__Required work__: Nothing other than the lines from the one containing "def execPop (r" through the last line of the data below should be output, each reproduced exactly.

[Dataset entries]
[Start of Attachment]

-- ==== Sys2Proof/Machine/Alu.lean ====
section
/-! DEFINITION. ADD, MUL, CMP (44_alu). -/

namespace Sys2Proof.Machine

/-- The exact sum of two unsigned bytes, its remainder modulo 256 kept (44_alu R130, R131). -/
def aluAdd (u v : Byte) : Byte := BitVec.ofNat 8 ((u.toNat + v.toNat) % 256)

/-- The exact product of two unsigned bytes, its remainder modulo 256 kept (44_alu R130, R132). -/
def aluMul (u v : Byte) : Byte := BitVec.ofNat 8 ((u.toNat * v.toNat) % 256)

/-- ADD a, b: `x[a] <- (x[a] + x[b]) mod 256`, no flag (44_alu R131). -/
def execAdd (a b : Byte) (s : State) : Answer :=
  orFault (regIndex a) s fun i =>
  orFault (regIndex b) s fun j =>
  .next ((s.setX i (aluAdd (s.getX i) (s.getX j))).advance 2)

/-- MUL a, b: `x[a] <- (x[a] * x[b]) mod 256`, no flag (44_alu R132). -/
def execMul (a b : Byte) (s : State) : Answer :=
  orFault (regIndex a) s fun i =>
  orFault (regIndex b) s fun j =>
  .next ((s.setX i (aluMul (s.getX i) (s.getX j))).advance 2)

/-- CMP a, b: `fl.E <- (x[a] = x[b])`, no register (44_alu R133). -/
def execCmp (a b : Byte) (s : State) : Answer :=
  orFault (regIndex a) s fun i =>
  orFault (regIndex b) s fun j =>
  .next ({ s with fl := setFlagE s.fl (equalFlag (s.getX i) (s.getX j)) }.advance 2)

end Sys2Proof.Machine
end

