-- ==== Sys2Proof/Machine/Stack.lean ====
section
/-! DEFINITION. PUSH, POP (42_stack). -/

namespace Sys2Proof.Machine

/-- PUSH r: the `sp = 0` check, the store at `sp - 1`, then `sp <- sp - 1` (42_stack R101). -/
def execPush (r : Byte) (s : State) : Answer :=
  orFault (regIndex r) s fun i =>
  orFault (pushSlot s.sp) s fun slot =>
  orFault (memWrite s.mem slot.toNat (s.getX i)) s fun m =>
  .next ({ s with mem := m, sp := slot }.advance 1)

/-- POP r: the `sp = 255` check, the load from `sp`, then `sp <- sp + 1` (42_stack R102). -/
def execPop (r : Byte) (s : State) : Answer :=
  orFault (regIndex r) s fun i =>
  orFault (popSlot s.sp) s fun sp' =>
  orFault (memRead s.mem s.sp.toNat) s fun v =>
  .next ({ s.setX i v with sp := sp' }.advance 1)

end Sys2Proof.Machine
end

[End of Attachment]

__Task solution__:
def execPop (r : Byte) (s : State) : Answer :=
  orFault (regIndex r) s fun i =>
  orFault (popSlot s.sp) s fun sp' =>
  orFault (memRead s.mem s.sp.toNat) s fun v =>
  .next ({ s.setX i v with sp := sp' }.advance 1)

end Sys2Proof.Machine
end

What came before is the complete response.